The White House embraced this idea for two reasons. One was to raise money; the other was to reduce costs. As President Barack Obama himself has recognized in his most recent version of the bill, there are much better ways to raise the funds to subsidize expanded health-insurance coverage. Obama's new proposal to raise Medicare taxes on high-income families is a fairer way of generating revenue than taxing premiums, many of which would fall on families with incomes of well under $100,000 a year.
The premise of "Cadillac" insurance, as even Paul obliquely recognizes, is partly a canard. Many premiums are very expensive not because workers have gold-plated policies but because they happen to work for employers with aging work forces. Because of the inefficiency and profiteering of the private insurance industry, many Chevrolet policies have Cadillac sticker prices.
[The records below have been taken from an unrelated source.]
/-- SUB, SUBC, CMP, their X forms, SUBA and CMPA: result, flags and frame. In every form, whenever the operands can
be read and the result written: the result is destination minus source (minus 1 plus C for SUBC and SUBCX) modulo
2^w; C is destination >= source, Z and N are those of the result, V is set when the operand signs differ and the
destination's differs from the result's; CMP, CMPX and CMPA store nothing; nothing else changes. (A repeated
instruction into R0 is in RepeatedPcReserved.) (An explicit write of R2 goes by SR_CTL_WRITE; that PRESERVE keeps
bit 3 is the model's reading of R39 by its words and D20: log entry 4.) (Derived: 40_alu_flags.md sections 2 and
3: R172, R174; 41_two_operand.md sections 1 and 2: R200, R201, R207 to R209; 43_address_group.md section 4: R256,
R258.) -/
def Obligations.SubtractResultAndFlags : Prop :=
  RunsAllI .sub .subxA .subxW .subxB true true subRule ∧
    RunsAllI .subc .subcxA .subcxW .subcxB true true subcRule ∧
    RunsAllI .cmp .cmpxA .cmpxW .cmpxB true false subRule ∧
    (∀ hi d, RunsAddress (.subaImm hi d) 2 d true (fetchHigh hi) (subRule .ext false)) ∧
    (∀ s d, RunsAddress (.subaReg s d) 1 d true (readReg s) (subRule .ext false)) ∧
    (∀ hi d, RunsAddress (.cmpaImm hi d) 2 d false (fetchHigh hi) (subRule .ext false)) ∧
    ∀ s d, RunsAddress (.cmpaReg s d) 1 d false (readReg s) (subRule .ext false)

/-- AND, BIT, XOR and their X forms: result, flags and frame. In every form, whenever the operands can be read and
the result written: for AND and BIT the result is the bitwise and, V is 0, and BIT and BITX store nothing; for
XOR it is the exclusive or, and V is set when both operands are negative; C is result not 0, Z and N are those of
the result; nothing else changes. (A repeated instruction into R0 is in RepeatedPcReserved.) (An explicit write
of R2 goes by SR_CTL_WRITE; that PRESERVE keeps bit 3 is the model's reading of R39 by its words and D20: log
entry 4.) (Derived: 40_alu_flags.md section 4: R175, R176; 41_two_operand.md sections 1 and 2: R200, R201.) -/
def Obligations.LogicalResultAndFlags : Prop :=
  RunsAllI .and .andxA .andxW .andxB true true andRule ∧ RunsAllI .bit .bitxA .bitxW .bitxB true false andRule ∧
    RunsAllI .xor .xorxA .xorxW .xorxB true true xorRule

/-- BIC, BIS and their X forms: result and frame, no flag written. In every form, whenever the operands can be read
and the result written: the result is the destination with the source's bits cleared, or set; no flag and nothing
else changes. (A repeated instruction into R0 is in RepeatedPcReserved.) (An explicit write of R2 goes by
SR_CTL_WRITE; that PRESERVE keeps bit 3 is the model's reading of R39 by its words and D20: log entry 4.)
(Derived: 40_alu_flags.md section 4: R177; 41_two_operand.md sections 1 and 2: R200, R201.) -/
def Obligations.ClearAndSetBits : Prop :=
  RunsAllI .bic .bicxA .bicxW .bicxB true true bicRule ∧ RunsAllI .bis .bisxA .bisxW .bisxB true true bisRule

/-- DADD and DADDX: result by the digit loop, C, Z and N, and frame; V is free. In every form, whenever the operands
can be read and the result written: the result is that of the digit loop with carry input C, C is the carry out
of its last digit, Z and N are those of the result; nothing is said of V; nothing else changes. (A repeated
instruction into R0 is in RepeatedPcReserved.) (An explicit write of R2 goes by SR_CTL_WRITE; that PRESERVE keeps
bit 3 is the model's reading of R39 by its words and D20: log entry 4.) (Derived: 40_alu_flags.md section 5:
R179; 41_two_operand.md section 2: R210; 40_alu_flags.md section 8: R186.) -/
def Obligations.DecimalAddFrame : Prop :=
  RunsAllI .dadd .daddxA .daddxW .daddxB true true daddRule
Paul's premise that an excise tax on high-quality insurance is a good way of reducing costs over time is also debatable. The effect, more likely, would be to shift costs. If employers responded to this tax by moving their employees to lower-quality policies, the result would be higher deductibles, higher co-pays, and failure to cover medically necessary procedures and treatments. The affluent would simply pay out of pocket. The middle class would go without. This is less a case of "bending the cost curve" than it is another form of assault on ordinary Americans who have already taken a financial beating. A recent report by Citizens for Tax Justice concludes:
The Congressional Budget Office has concluded that neither the House nor the Senate bill would significantly change the trajectory of health costs over time. If we are serious about containing costs without cutting care, the only remedy is a single-payer system. Either we will eventually find our way to that true reform -- or find ourselves with a system that costs more and covers less.
After 14 months of buildup, this bill is a 50-50 proposition at best in the House for one big reason: It is filled with provisions that are dubious politics and not necessary policy. Citizens, and their elected representatives who must face the voters in November, do not like the mandate, they do not like the tax on premiums, and they don't like the diversion of Medicare funds.
Once the administration opted for subsidizing the existing insurance industry rather than promoting Medicare-for-all, the logic seemed relentless. You had to have a mandate with fines to prevent free riders, and you had to get a handle on the rising costs as well as find a lot of new money. At the time the early bills were being drafted, there seemed no alternatives to mandates, excise taxes, and Medicare savings. But as Paul has written elsewhere, a period of exclusion for people who refused to sign up is preferable to a mandate. And I think the evidence is overwhelming that taxing high-income households is preferable to an excise tax on the premiums of the working middle class, both as politics and as policy.
I did not support this path to health reform. But since it's the only one we're on, let's at least make it more attractive to the voters as well as more defensible policy.